In your case it might be easier to just plan on going over for 2 months to check it out, then return to the US. At that point, if you decide to go back for a longer term, you can apply for a visa (usually takes 2 to 3 months if you've got a good case). The big problem is that with "indefinite" plans like you seem to have, the chances are much greater that you'll be turned down. They really like to have visa applications where you say - here is what I am going to do, why I am moving to Italy and here's how I'll earn my living, etc., etc. I'm going to stay for x years, or forever, and that's that.
Cheers,
Bev


----------



## bahamut (May 28, 2009)

You have 8 days once you enter in Italy to ask for the visa ( permesso di soggiorno ) as your partner is in Vincenza can't he try to find for you a job with a contract? You would not have any problem in a situation like this. In that case you can ask for permesso di soggiorno per motivi di lavoro and that's it. There is another idea that just came up to my mind, it seems that if you have a job contract and you lose it you can stay in Italy until the end of the permesso. 

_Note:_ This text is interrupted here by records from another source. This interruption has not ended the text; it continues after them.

include quiet hst hp hn hv hg in
theorem Part.Quiet.exec_switchChange_confirmed (hl : s.part.cfl.stage ≠ .imageLoad)
    (hs : (s.part.hose h).valves.trim.switch = .closed) : exec (.switchChange h .trim .opened) s = s.goesTo
    ((s.part.switched h .trim .opened).modValves h fun q => q.confirmed s.part.now st (s.part.hose h).meter.gross) := by
  have changed : ((s.part.hose h).valves.valve .trim).switch ≠ .opened := by
    show (s.part.hose h).valves.trim.switch ≠ .opened
    rw [hs]; decide
  rw [exec_switchChange hl changed, Part.moveValves_confirmed hst hp hn hv hg, Part.shutTest_other]
  · refine congrArg s.goesTo ((quiet.of_pumps (q := s.part.switched h .trim .opened) rfl).settle_one h rfl rfl
      (fun k hk => Part.hose_modValves_ne _ _ hk) ?_ ?_)
    · rw [Part.hose_modValves_same]; exact id
    · rw [Part.hose_modValves_same]
  · rw [Part.hose_modValves_same]
    show phaseByGross st (s.part.hose h).meter.gross (s.part.hose h).valves.active ≠ .shutting
    rcases phaseByGross_open (st := st) hg with hph | hph <;> rw [hph] <;> decide

end Confirmed

/-- Settles O35: behind the start volume the confirmation moves the phase on by the gross, and changes the valves of its hose
alone. -/
theorem trimConfirmed : Obligations.TrimConfirmed := by
  intro s h st hl quiet hst hp hs hn hv hg
  have own : ((s.part.switched h .trim .opened).modValves h fun q =>
      q.confirmed s.part.now st (s.part.hose h).meter.gross).hose h = { s.part.hose h with
        valves := (s.part.hose h).valves.confirmed s.part.now st (s.part.hose h).meter.gross } :=
    Part.hose_modValves_same ..
  refine ⟨_, quiet.exec_switchChange_confirmed hst hp hn hv hg hl hs, ?_, ?_, ?_, ?_, ?_, fun k hk => ?_, rfl⟩
  · rw [own]
    refine Vsq.trim_enter ?_ _ _
    show trimCommand (s.part.hose h).valves.phase = trimCommand (phaseByGross st _ (s.part.hose h).valves.active)
    rw [hp]
    rcases phaseByGross_open (st := st) hg with hph | hph <;> rw [hph] <;> rfl
  · rw [own]; exact phaseByGross_full
  · rw [own]; exact phaseByGross_taper hg
  · rw [own]
  · rw [own]
  · rw [Part.hose_modValves_ne _ _ hk]; rfl

end Sys2Proof.Machine
end

section
/-! O36 (05 R82, R87; 06 R114, R119): the valve that is the last to settle takes the sequencer into SHUT. -/

namespace Sys2Proof.Machine

open Sys2Proof

/-! ## The last valve to settle (R87) -/

/-- A valve shows CLOSED or is latched. -/
theorem Valve.settled_iff (v : Valve) : v.settled = true ↔ v.switch = .closed ∨ v.latch = true := by
  simp [Valve.settled]

theorem Vsq.settled_of_last {q : Vsq} {v : ValveId} {x : Valve} (hx : x.switch = .closed ∨ x.latch = true)
    (hw : ∀ w, w ≠ v → (q.valve w).switch = .closed ∨ (q.valve w).latch = true) : (q.setValve v x).settled = true := by
  rw [Vsq.settled_iff]
  intro w
  rw [Vsq.valve_setValve, Valve.settled_iff]
  split
  · exact hx
  · exact hw w ‹_›

/-- A pump at rest holds the same grants. -/
theorem Part.grants_restPump (p : Part) (i j : PumpId) : ((p.restPump i).pumps.get j).grants = (p.pumps.get j).grants := by
  unfold Part.restPump
  split
  · cases i <;> cases j <;> rfl
  · rfl

/-! ## The entry into SHUT (R87, 06 R114) -/

section EnterShut

variable {p : Part} {h : HoseId} {x : Context} (hx : (p.hose h).context = some x)

/-- The overrun timer at the entry into SHUT: the window of 2 s, unless a power-fail warning was taken (R87, R99). -/
def Vsq.windowAt (q : Vsq) (x : Context) (now : Nat) : Timer := if x.powerFail then q.overrun else some (now + 200000)

/-- The hose in SHUT, supervision off (R87, 02 R30). -/
def Hose.shut (u : Hose) (x : Context) (now : Nat) : Hose :=
  { u with
    valves := { u.valves with phase := .shut, overrun := u.valves.windowAt x now }
    reader := { u.reader with supervised := none, grace := none } }

/-- The hose that leaves COMMITTING at the entry into SHUT (06 R104, R114). -/
def Hose.left (u : Hose) (x : Context) : Hose :=
  { u with
    context := none, summary := some { sequence := x.sequence, cause := x.cause, faults := x.faults }
    dsc := match u.nozzle with
      | .onHook => .idle
      | .offHook => .done
    kept := match u.nozzle with
      | .onHook => none
      | .offHook => some x.position
    valves := match u.nozzle with
      | .onHook => { u.valves with pending := none }
      | .offHook => u.valves }

/-- With the nozzle off hook it is in DONE, where its table position is kept (02 R27). -/
theorem Hose.left_offHook {u : Hose} {x : Context} (hn : u.nozzle = .offHook) :
    (u.left x).dsc = .done ∧ (u.left x).kept = some x.position := by
  unfold Hose.left
  rw [hn]
  exact ⟨rfl, rfl⟩

theorem Hose.left_onHook {u : Hose} {x : Context} (hn : u.nozzle = .onHook) :
    (u.left x).dsc = .idle ∧ (u.left x).kept = none := by
  unfold Hose.left
  rw [hn]
  exact ⟨rfl, rfl⟩

include hx

theorem Part.hose_enterShut_waits (hn : (p.hose h).dsc = .committing → x.committed = false) :
    (p.enterShut h).hose h = (p.hose h).shut x p.now := by
  have shut := (p.hose_enterShut h x hx).1
  dsimp only at shut
  rw [if_neg (by rintro ⟨hd, hc⟩; rw [hn hd] at hc; exact Bool.false_ne_true hc)] at shut
  exact shut

theorem Part.hose_enterShut_leaves (hd : (p.hose h).dsc = .committing) (hc : x.committed = true) :
    (p.enterShut h).hose h = ((p.hose h).shut x p.now).left x := by
  have shut := (p.hose_enterShut h x hx).1
  dsimp only at shut
  rw [if_pos ⟨hd, hc⟩] at shut
  exact shut

/-- In either case: the phase, the window and the valves, supervision off, and no flow begun. -/
theorem Part.hose_enterShut_shut :
    let u := (p.enterShut h).hose h
    u.valves.phase = .shut ∧ (∀ v, u.valves.valve v = (p.hose h).valves.valve v)
    ∧ u.valves.overrun = (p.hose h).valves.windowAt x p.now
    ∧ u.reader = { (p.hose h).reader with supervised := none, grace := none }
    ∧ (u.begun = true → (p.hose h).begun = true) := by
  by_cases hl : (p.hose h).dsc = .committing ∧ x.committed = true
  · rw [Part.hose_enterShut_leaves hx hl.1 hl.2]
    unfold Hose.left
    cases hn : ((p.hose h).shut x p.now).nozzle <;> exact ⟨rfl, fun v => by cases v <;> rfl, rfl, rfl, nofun⟩
  · rw [Part.hose_enterShut_waits hx fun hd => Bool.eq_false_iff.mpr fun hc => hl ⟨hd, hc⟩]
    exact ⟨rfl, fun v => by cases v <;> rfl, rfl, rfl, id⟩

end EnterShut

/-! ## The report of CLOSED (R87) -/

section Closed

variable {s : State} {h : HoseId} {v : ValveId}

/-- A valve that shows CLOSED as commanded (R81). -/
def Valve.confirmedClosed (x : Valve) : Valve := { x with switch := .closed, settle := none, latch := false }

/-- The part with the report of CLOSED taken as commanded, before what follows from it. -/
def Part.confirmedClosed (p : Part) (h : HoseId) (v : ValveId) : Part :=
  p.modValves h fun q => q.setValve v ((p.hose h).valves.valve v).confirmedClosed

So it can go like this....( i know this is a bit italian to advice but...if there are no other opportunities?) yout parner may convince someone to take you for a job and then you may or he may fire you and you can continue staying in Italy as a holiday for a mazimum of a year, this procedure signs you in the job center lists.

Another option as Marzia stated above is being an irregular, of course there are risks but there are not many controls for Americans here, just africans and albanian.... 

Btw I think you may have to avoid all this because it's not that hard to find a Job in the north of Italy, what are your skills?


----------